In de buurt, ik ben the same, nog steeds met alle OG’s
Linear blocks, corridors, towers, low-density buildings, zonification...are not abstract terms coined by modernists but realities embodied in concrete walls all over Europe. If collective and social housing was, during the last century, the flagship of a revolutionary architectural project, violently imposed over different political, social and geographical conditions, 50 years later we are able to glimpse the fissure and cracks, mistakes and successes of its postulates.

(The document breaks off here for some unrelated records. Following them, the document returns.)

@[simp] theorem State.keepRecord_kept (kr : Kept) (s : State) (r : LogRecord) (hk : kr.of s) : kr.of (State.keepRecord s r) := by
  have e : ∀ {β : Type} (f : State → β), (∀ h, f { s with fc := { s.fc with history := h } } = f s) →
      f (s.keepRecord r) = f s := by
    intro β f hf
    unfold State.keepRecord
    rw [apply_ite f]
    split
    · rfl
    · exact hf _
  have h : kr.on (s.keepRecord r).pending (s.keepRecord r).ks.updCounter (s.keepRecord r).mc.floors
      (s.keepRecord r).outbox (s.keepRecord r).lvus := by
    rw [e State.pending fun _ => rfl, e (fun t => t.ks.updCounter) fun _ => rfl, e (fun t => t.mc.floors) fun _ => rfl,
      e State.outbox fun _ => rfl, e State.lvus fun _ => rfl]
    exact hk
  exact h

@[simp] theorem State.alarmInput_kept (kr : Kept) (s : State) (input : Nat) (eraseNs : Nat) (hk : kr.of s) : kr.of (State.alarmInput s input eraseNs) := by
  unfold State.alarmInput
  dsimp only
  repeat' split
  all_goals simp (maxDischargeDepth := 40) [Kept.of, hk]

@[simp] theorem State.countDcm_kept (kr : Kept) (s : State) (kind : Nat) (hk : kr.of s) : kr.of (State.countDcm s kind) := by
  unfold State.countDcm
  dsimp only
  repeat' split
  all_goals simp (maxDischargeDepth := 40) [hk]

@[simp] theorem State.holdEngine_kept (kr : Kept) (s : State) (cls : Nat) (i : Nat) (count : Nat) (hk : kr.of s) : kr.of (State.holdEngine s cls i count) := by
  unfold State.holdEngine
  dsimp only
  split <;> simp (maxDischargeDepth := 40) [hk]

@[simp] theorem State.dropFrames_kept (kr : Kept) (s : State) (se : Nat) (hk : kr.of s) : kr.of (State.dropFrames s se) := by
  unfold State.dropFrames
  exact hk

@[simp] theorem State.containEngine_kept (kr : Kept) (s : State) (cls : Nat) (i : Nat) (hk : kr.of s) : kr.of (State.containEngine s cls i) := by
  unfold State.containEngine
  dsimp only
  repeat' split
  all_goals simp (maxDischargeDepth := 40) [Kept.of, hk]

@[simp] theorem State.raise_kept (kr : Kept) (s : State) (m : FaultMsg) (hk : kr.of s) : kr.of (State.raise s m) := by
  unfold State.raise
  dsimp only
  repeat' split
  all_goals simp (maxDischargeDepth := 40) [hk]

@[simp] theorem State.raiseEng_kept (kr : Kept) (s : State) (cls : Nat) (i : Nat) (kind : Nat) (address : Nat) (hk : kr.of s) : kr.of (State.raiseEng s cls i kind address) := by
  unfold State.raiseEng
  simp [hk]

@[simp] theorem State.setSlot_kept (kr : Kept) (s : State) (n : Nat) (x : Slot) (hk : kr.of s) : kr.of (State.setSlot s n x) := by
  unfold State.setSlot
  exact hk

@[simp] theorem State.storeNodes_kept (kr : Kept) (s : State) (nodes : Tab Node) (trust : List Trust) (hk : kr.of s) : kr.of (State.storeNodes s nodes trust) := by
  unfold State.storeNodes
  try dsimp only
  repeat' split
  all_goals first | with_reducible exact hk | simp (maxDischargeDepth := 40) [foldl_kept, ite_kept, hk]

theorem State.approve_kept (kr : Kept) (s t : State) (inst : Nat) (ns : List KeyNeed) (he : s.approve inst ns = .ok t)
    (hk : kr.of s) : kr.of t := by
  unfold State.approve at he
  split at he
  · cases he
  · cases he
    simp (maxDischargeDepth := 40) (contextual := true) [hk, foldl_kept]

@[simp] theorem State.pickSlot_kept (kr : Kept) (s : State) (lo : Nat) (hi : Nat) (hk : kr.of s) : kr.of (State.pickSlot s lo hi).2 := by
  unfold State.pickSlot
  dsimp only
  split <;> simp (maxDischargeDepth := 40) [hk]

@[simp] theorem State.takeSlot_kept (kr : Kept) (s : State) (n : Nat) (x : Slot) (hk : kr.of s) : kr.of (State.takeSlot s n x) := by
  unfold State.takeSlot
  exact hk

theorem State.createSlot_kept (kr : Kept) (s t : State) (inst lo hi n : Nat) (x : Slot)
    (he : s.createSlot inst lo hi x = .ok (n, t)) (hk : kr.of s) : kr.of t := by
  unfold State.createSlot at he
  split at he
  · cases he
  · split at he
    · rename_i hp
      cases he
      have h1 := State.pickSlot_kept kr s lo hi hk
      rw [hp] at h1
      simp [h1]
    · cases he

@[simp] theorem State.freeSlot_kept (kr : Kept) (s : State) (n : Nat) (hk : kr.of s) : kr.of (State.freeSlot s n) := by
  unfold State.freeSlot
  exact hk

@[simp] theorem State.staleSlot_kept (kr : Kept) (s : State) (n : Nat) (hk : kr.of s) : kr.of (State.staleSlot s n) := by
  unfold State.staleSlot
  exact hk

@[simp] theorem State.dropKeys_kept (kr : Kept) (s : State) (holds : Engine → Bool) (hit : LoadedKey → Bool) (hk : kr.of s) : kr.of (State.dropKeys s holds hit) := by
  unfold State.dropKeys
  try dsimp only
  repeat' split
  all_goals first | with_reducible exact hk | simp (maxDischargeDepth := 40) [foldl_kept, ite_kept, hk]

@[simp] theorem State.revokeUsers_kept (kr : Kept) (s : State) (n : Nat) (hk : kr.of s) : kr.of (State.revokeUsers s n) := by
  unfold State.revokeUsers
  simp (maxDischargeDepth := 40) [hk]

The bodies, attitudes and movements on the screens render the spatial and material conditions of four different but common approaches to collective housing in the 60s and 70s in Europe, and the passage of time. The cases of London and Amsterdam were (at that time) radical architecture and urban planning initiatives promoted by public administrations and aimed at the middle classes. The Parisian case, also public but with social aim, is another innovative spatial example for the time, part of the Grands Ensembles housing models. In Madrid, the UVA of Hortaleza emerged as temporary housing for those affected by the expropriations to build the M-40 ring road. All as public initiatives, all four, however, approach in radically opposite ways to the problem of density in an age marked by the European urban reconstruction, developmentalism and the fall-from-grace of brutalism.

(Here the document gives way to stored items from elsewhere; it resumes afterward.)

/-! ### What `setLvu` leaves -/

@[simp] theorem State.setLvu_tb (pe : Nat) (l : Lvu) : (s.setLvu pe l).tb = s.tb := rfl
@[simp] theorem State.setLvu_cfg (pe : Nat) (l : Lvu) : (s.setLvu pe l).cfg = s.cfg := rfl
@[simp] theorem State.setLvu_mp (pe : Nat) (l : Lvu) : (s.setLvu pe l).mp = s.mp := rfl
@[simp] theorem State.setLvu_versions (pe : Nat) (l : Lvu) : (s.setLvu pe l).versions = s.versions := rfl
@[simp] theorem State.setLvu_regs (pe : Nat) (l : Lvu) : (s.setLvu pe l).regs = s.regs := rfl
@[simp] theorem State.setLvu_shadow (pe : Nat) (l : Lvu) : (s.setLvu pe l).shadow = s.shadow := rfl
@[simp] theorem State.setLvu_latch (pe : Nat) (l : Lvu) : (s.setLvu pe l).latch = s.latch := rfl
@[simp] theorem State.setLvu_cnts (pe : Nat) (l : Lvu) : (s.setLvu pe l).cnts = s.cnts := rfl
@[simp] theorem State.setLvu_pairs (pe : Nat) (l : Lvu) : (s.setLvu pe l).pairs = s.pairs := rfl
@[simp] theorem State.setLvu_jobs (pe : Nat) (l : Lvu) : (s.setLvu pe l).jobs = s.jobs := rfl
@[simp] theorem State.setLvu_nextJob (pe : Nat) (l : Lvu) : (s.setLvu pe l).nextJob = s.nextJob := rfl
@[simp] theorem State.setLvu_pcie (pe : Nat) (l : Lvu) : (s.setLvu pe l).pcie = s.pcie := rfl
@[simp] theorem State.setLvu_ks (pe : Nat) (l : Lvu) : (s.setLvu pe l).ks = s.ks := rfl
@[simp] theorem State.setLvu_rng (pe : Nat) (l : Lvu) : (s.setLvu pe l).rng = s.rng := rfl
@[simp] theorem State.setLvu_fc (pe : Nat) (l : Lvu) : (s.setLvu pe l).fc = s.fc := rfl
@[simp] theorem State.setLvu_al (pe : Nat) (l : Lvu) : (s.setLvu pe l).al = s.al := rfl
@[simp] theorem State.setLvu_pw (pe : Nat) (l : Lvu) : (s.setLvu pe l).pw = s.pw := rfl
@[simp] theorem State.setLvu_insts (pe : Nat) (l : Lvu) : (s.setLvu pe l).insts = s.insts := rfl
@[simp] theorem State.setLvu_engines (pe : Nat) (l : Lvu) : (s.setLvu pe l).engines = s.engines := rfl
@[simp] theorem State.setLvu_xs (pe : Nat) (l : Lvu) : (s.setLvu pe l).xs = s.xs := rfl
@[simp] theorem State.setLvu_mc (pe : Nat) (l : Lvu) : (s.setLvu pe l).mc = s.mc := rfl
@[simp] theorem State.setLvu_hbs (pe : Nat) (l : Lvu) : (s.setLvu pe l).hbs = s.hbs := rfl
@[simp] theorem State.setLvu_parts (pe : Nat) (l : Lvu) : (s.setLvu pe l).parts = s.parts := rfl
@[simp] theorem State.setLvu_digests (pe : Nat) (l : Lvu) : (s.setLvu pe l).digests = s.digests := rfl
@[simp] theorem State.setLvu_tw (pe : Nat) (l : Lvu) : (s.setLvu pe l).tw = s.tw := rfl
@[simp] theorem State.setLvu_n6 (pe : Nat) (l : Lvu) : (s.setLvu pe l).n6 = s.n6 := rfl
@[simp] theorem State.setLvu_n6Old (pe : Nat) (l : Lvu) : (s.setLvu pe l).n6Old = s.n6Old := rfl
@[simp] theorem State.setLvu_n6Copy (pe : Nat) (l : Lvu) : (s.setLvu pe l).n6Copy = s.n6Copy := rfl
@[simp] theorem State.setLvu_mpSets (pe : Nat) (l : Lvu) : (s.setLvu pe l).mpSets = s.mpSets := rfl
@[simp] theorem State.setLvu_tr (pe : Nat) (l : Lvu) : (s.setLvu pe l).tr = s.tr := rfl
@[simp] theorem State.setLvu_seqs (pe : Nat) (l : Lvu) : (s.setLvu pe l).seqs = s.seqs := rfl
@[simp] theorem State.setLvu_selftests (pe : Nat) (l : Lvu) : (s.setLvu pe l).selftests = s.selftests := rfl
@[simp] theorem State.setLvu_free (pe : Nat) (l : Lvu) : (s.setLvu pe l).free = s.free := rfl
@[simp] theorem State.setLvu_outbox (pe : Nat) (l : Lvu) : (s.setLvu pe l).outbox = s.outbox := rfl
@[simp] theorem State.setLvu_pending (pe : Nat) (l : Lvu) : (s.setLvu pe l).pending = s.pending := rfl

Being so different, we can find, however, urban failure as a common theme behind the visual testimony that the passage of time reveals. The modernist approach to the city represented by the Bijlmer, the absolute city, high-rise buildings, hygienism, suburban density, mixed-used units and complex buildings, failed at the same time as the emergence of low-density suburbs as a preferred option for the wealthy classes. The modern high-rise building suffered a process of social segregation (or ghettoisation), the result of the dependency on private transportations and the absence of public infrastructure, facilities and services. The Tours Aillaud and the Alexandra Road Estate represent the incompatibilities of organicism and singular models with the passage of time and the survival and adaptation in time of affordable and accessible housing models. The conversion of the peripheries into mid-peripheries and urban centers, real estate pressure, and public irresponsibility lead us to models of privatisation, transformation and an (in)avoidable gentrification. Finally, the Spanish case shows us the perpetuity of precariousness. The passage of time corrodes the steel railings of the houses, the terraces are occupied by constructions due to the obsolescence of the spatial standards of precarious and temporary housing. The inhabitants, however, cling to them as the only accessible housing solution, on an ‘island’ in the middle of an urban center that was once a suburb.

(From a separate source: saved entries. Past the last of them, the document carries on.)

-- ==== Sys2Proof/Tests/Slice0.lean ====
section
/-!
SUPPORT. The model's own tests. A theorem test_wf_… gives an ill-formed command for a check of WellFormed.lean and that
the check refuses it; test_witness_<Name> gives, for each clause of the statement Obligations.<Name> with hypotheses,
a concrete state and operands that meet them together; the others run one step on a small state, with a result taken
from the rule of the spec named in their comment.
-/

set_option maxRecDepth 8000
set_option Elab.async false
set_option linter.style.nativeDecide false

namespace Sys2Proof.Tests

open Sys2Proof.Machine

/-! ### Small states -/

/-- A job that runs an opcode with given parameters and handle, from a client that has no pair. -/
def tJob (code : Nat) (ps : List Tlv := []) (handle : Nat := 0) : Job :=
  { src := .session 0 0, inst := 0, opcode := code, tag := 0, major := 2, minor := 2, flags := 0, handle := handle,
    deadline := 0, params := ps, paramLen := 0, resultCap := 65536, resultAddr := 0, dataLen := 0, frags := [],
    order := 0, seqInQueue := 0, phase := .running }

/-- A command that needs no engine and waits in its FIFO. -/
def tDirect (code : Nat) (ps : List Tlv := []) (handle : Nat := 0) : Job :=
  { tJob code ps handle with phase := .fifo }

/-- The reset state with every power domain on. -/
def tOn : State :=
  { State.reset with pw := { State.reset.pw with rails := true, domains := (List.range 24).map fun d => (d, .on) } }

/-- The powered state with one job, numbered 0. -/
def tRun (b : Job) : State := { tOn with jobs := [(0, b)], nextJob := 1 }

/-- Any job is a running one of its opcode, in the state that holds only it. -/
theorem test_tRun_runsOp (code : Nat) (ps : List Tlv) (h : Nat) : runsOp (tRun (tJob code ps h)) 0 (tJob code ps h) code :=
  ⟨rfl, rfl, rfl, rfl, rfl⟩

theorem test_tRun_runsMp (code : Nat) (ps : List Tlv) (h : Nat) : runsMp (tRun (tJob code ps h)) 0 (tJob code ps h) code :=
  ⟨rfl, rfl, rfl, Or.inl rfl, rfl⟩

theorem test_tRun_runsDirect (code : Nat) (ps : List Tlv) (h : Nat) :
    runsDirect (tRun (tDirect code ps h)) 0 (tDirect code ps h) code :=
  ⟨rfl, rfl, rfl, rfl, rfl⟩

/-! ### The queue of commands, and whole-machine statements -/

/-- A waiting command, and a vector unit whose memory holds one byte. -/
def tQueued : State := { State.reset with pending := [.feedReturn], lvus := [(0, { mem := [(5, 1)] })] }

theorem test_witness_QueueAndOutboxDiscipline : ∃ t, step tQueued = .next t := ⟨_, rfl⟩

theorem test_witness_EveryStepKeepsMemoriesCanonical : memoriesCanonical tQueued ∧ ∃ t, step tQueued = .next t :=
  ⟨by intro e h; simp only [tQueued, List.mem_singleton] at h; subst h; exact ⟨rfl, by decide⟩, _, rfl⟩

theorem test_witness_RollbackProtection : ∃ t, step { tQueued with ks := { updCounter := 7 } } = .next t := ⟨_, rfl⟩

/-- A step takes the command in front and leaves the others waiting (log entry 3). -/
theorem test_step_takes_front : (match step { State.reset with pending := [.scrubPass true, .feedReturn] } with
    | .next t => t.pending == [.feedReturn] && t.cnt aFC_SCRUB_DDR 0 == 1
    | _ => false) = true := by decide +kernel

theorem test_step_idles : step State.reset = .next State.reset := rfl

/-! ### Registers, staging and guards -/

/-- A module whose first virtual function is enabled, in an instance that is active. -/
def tVirtual : State := { tOn with pcie := { numVfs := 1, vfEnable := true }, insts := [(1, { state := .active })] }

theorem test_witness_RegistersAndStaging :
    (groupOf aTW_CTL = some 9 ∧ tOn.blockOn aTW_CTL = true ∧ queueOfOff aTW_CTL = none ∧
      ({ tOn with cfg := { tOn.cfg with pending := 0x200 } } : State).cfg.pending.getLsbD 9 = true ∧
      tOn.cfg.pending.getLsbD 9 = false ∧ mpGroups.getLsbD 9 = true) ∧
    (groupOf aXS_RATE = some 0 ∧ tOn.blockOn aXS_RATE = true ∧ queueOfOff aXS_RATE = none ∧
      tOn.cfg.pending.getLsbD 0 = false ∧ mpGroups.getLsbD 0 = false ∧
      aXS_RATE % 0x10000 < 0x8000 ∧ groupOf (aXS_RATE + 0x8000) = none) ∧
    (aSE_SEL < 0x200000 ∧ tOn.blockOn aSE_SEL = true ∧ shadowTarget aSE_SEL = none ∧ queueOfOff aSE_SEL = none ∧
      ownRow aSE_SEL = none ∧ (rowAt aSE_SEL).any (fun w => w.kind == .rw) = true ∧ aSE_SEL ≠ aRNG_STATUS ∧
      aSE_SEL ≠ aCE_P3_QUOTA) ∧
    (rowAt 0x7FFC = none ∧ tOn.blockOn 0x7FFC = true ∧ shadowTarget 0x7FFC = none ∧ queueOfOff 0x7FFC = none ∧
      ownRow 0x7FFC = none) ∧
    State.reset.blockOn aXS_RATE = false ∧ State.reset.vfOn 1 = false ∧
    (∀ a ∈ [aCFG_COMMIT, aCFG_CANCEL, aCFG_REVERT, aXS_TIME_SET_HI, aPE_KC_FLUSH, aMP_MGMT_EN, aPT_FIFO_FLUSH, aFC_RELEASE,
      aPWR_RESET], tOn.blockOn a = true) ∧
    tOn.tb.state = .free ∧ ({ tOn.tb with state := .locked } : Timebase).state ≠ .free ∧
    (∀ e ∈ highWords, tOn.blockOn e.1 = true ∧ ∀ h ∈ e.2, tOn.blockOn h.1 = true) ∧
    (tOn.mpSets = [] ∧ tOn.pw.restoring = 0) ∧
    (let o := qReg 3 aQ_SQ_BASE_LO
     groupOf o = some 4 ∧ tOn.blockOn o = true ∧ mpGroups.getLsbD 4 = false ∧ queueOfOff o = some (3, aQ_SQ_BASE_LO) ∧
      aQ_SQ_BASE_LO ∈ wideRegs ∧ aQ_SQ_BASE_LO + 4 ∉ wideRegs ∧ queueOfOff (o + 4) = some (3, aQ_SQ_BASE_LO + 4) ∧
      tget ({ tOn with pairs := [(3, { lowHeld := [(aQ_SQ_BASE_LO, 5)] })] } : State).pairs[0].2.lowHeld aQ_SQ_BASE_LO = some 5 ∧
      wideLow 0 o = true ∧ tOn.blockOn (o + 4) = true) ∧
    (wideLow 1 (0x4000 + dbOffset aQ_SQ_BASE_LO) = true ∧ tVirtual.vfOn 1 = true) := by
  refine ⟨?_, ?_, ?_, ?_, ?_, ?_, ?_, ?_, ?_, ?_, ?_, ?_, ?_⟩ <;> decide +kernel

/-- In the guard before crossing 0, with a pending rate. -/
def tGuard : State := { tOn with tb := { tOn.tb with inGuard := true, stamp := ⟨0, 4799⟩, pendingRate := some 4000 } }

/-- The powered state with a set of pending groups. -/
def tPending (set : BitVec 16) : State := { tOn with cfg := { tOn.cfg with pending := set } }

theorem test_witness_GuardsAndBoundaries :
    (tGuard.tb.inGuard = true ∧ tGuard.tb.pendingRate.isSome = true ∧ tGuard.nextStamp.idx = 0 ∧
      Tab.rising ({ tGuard with cfg := { taken := [(aXS_QUANTUM, 5)] } } : State).cfg.taken = true ∧
      tget [(aXS_QUANTUM, (5 : Reg))] aXS_QUANTUM = some 5 ∧ aXS_QUANTUM ≠ aXS_RATE) ∧
    ({ tGuard with tb := { tGuard.tb with pendingRate := none } } : State).tb.pendingRate.isSome = false ∧
    (tOn.tb.inGuard = false ∧ tOn.guardJobs = [] ∧ tOn.cfg.pending = 0) ∧
    ((tPending 1).tb.inGuard = false ∧ (tPending 1).guardJobs = [] ∧ (tPending 1).cfg.pending ≠ 0 ∧
      (tPending 1).fc.mstate = .service) := by
  refine ⟨?_, ?_, ?_, ?_⟩ <;> decide +kernel

/-- A quantum from 1,000 to 64,000 is applied at the guard and holds from the boundary (R103, R104). -/
theorem test_guard_applies : (let s := { tPending 2 with shadow := [(aXS_QUANTUM, 2000)] }
    match exec (.boundaryGuard true) s with
    | .next t => t.cfg.pending == 0 && t.cfg.seq == 1 && t.cfg.refused == 0 && tget t.cfg.taken aXS_QUANTUM == some 2000 &&
        t.reg aXS_QUANTUM != 2000
    | _ => false) = true := by decide +kernel

/-- A rate below 1,000 refuses the whole set (R58, R104). -/
theorem test_guard_refuses : (let s := { tPending 1 with shadow := [(aXS_RATE, 999)] }
    match exec (.boundaryGuard true) s with
    | .next t => t.cfg.pending == 0 && t.cfg.seq == 0 && t.cfg.refused == 1 && t.cfg.taken == []
    | _ => false) = true := by decide +kernel

/-! ### Opcodes -/

theorem test_witness_opcodes : ∀ c ∈ [opHELLO, opCAPS, opREADY_QUERY, opFW_STATUS, opMANIFEST_QUERY, opMLKEM_KEYGEN,
    opMLKEM_ENCAPS, opMLKEM_DECAPS, opHYBRID_KEM_ENCAPS, opHYBRID_KEM_DECAPS, opMLDSA_KEYGEN, opMLDSA_VERIFY,
    opFNDSA_VERIFY, opCOMPOSITE_VERIFY, opSLHDSA_KEYGEN, opSLHDSA_SIGN, opSLHDSA_VERIFY, opLMS_KEYGEN, opXMSS_KEYGEN,
    opLMS_SIGN, opXMSS_SIGN, opLMS_VERIFY, opXMSS_VERIFY, opHBS_RESERVE_STATUS, opMCE_KEYGEN, opMCE_DECAPS, opHQC_KEYGEN,
    opHQC_ENCAPS, opHQC_DECAPS, opBN_MODEXP, opBN_MODMUL, opBN_MODINV, opRSA_KEYGEN, opRSA_PRIVATE, opEC_KEYGEN,
    opECDSA_SIGN, opECDSA_VERIFY, opECDH, opX25519, opX448, opEDDSA_SIGN, opEDDSA_VERIFY, opAES_GCM_ENC, opAES_GCM_DEC,
    opAES_CTR, opAES_CBC_ENC, opAES_CBC_DEC, opAES_XTS_ENC, opAES_XTS_DEC, opAES_CMAC, opAES_GMAC, opDIGEST_FINAL,
    opMAC_VERIFY, opDIGEST_SAVE, opDIGEST_RESTORE, opDIGEST_ONESHOT],
    runsOp (tRun (tJob c)) 0 (tJob c) c := fun c _ => test_tRun_runsOp c [] 0

theorem test_witness_KemOperations : runsOp (tRun (tJob opMLKEM_ENCAPS)) 0 (tJob opMLKEM_ENCAPS) opMLKEM_ENCAPS ∧
    runsOp (tRun (tJob opHYBRID_KEM_DECAPS)) 0 (tJob opHYBRID_KEM_DECAPS) opHYBRID_KEM_DECAPS :=
  ⟨test_tRun_runsOp _ _ _, test_tRun_runsOp _ _ _⟩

Behind these four projects there are internationally recognised projects and architecture offices. Each one emulates, in a more or less trustworthy way, canonical proposals of modernism. And yet, they are all traversed by the project of ruin and its malfunction, approached from contemporaneity from different perspectives. This same discussion is transferable to countless other blocks and neighborhoods, where it has been the residents themselves who, from the anonymity of modern homogeneity, have managed to place its name on the map. Serve this as a messy and non-linear prologue to a journey made by millions of people from their computer screens, through the successes and failures of many models, heroic, radical or complicities, of European cities, to the rhythm of hi-hats and 808.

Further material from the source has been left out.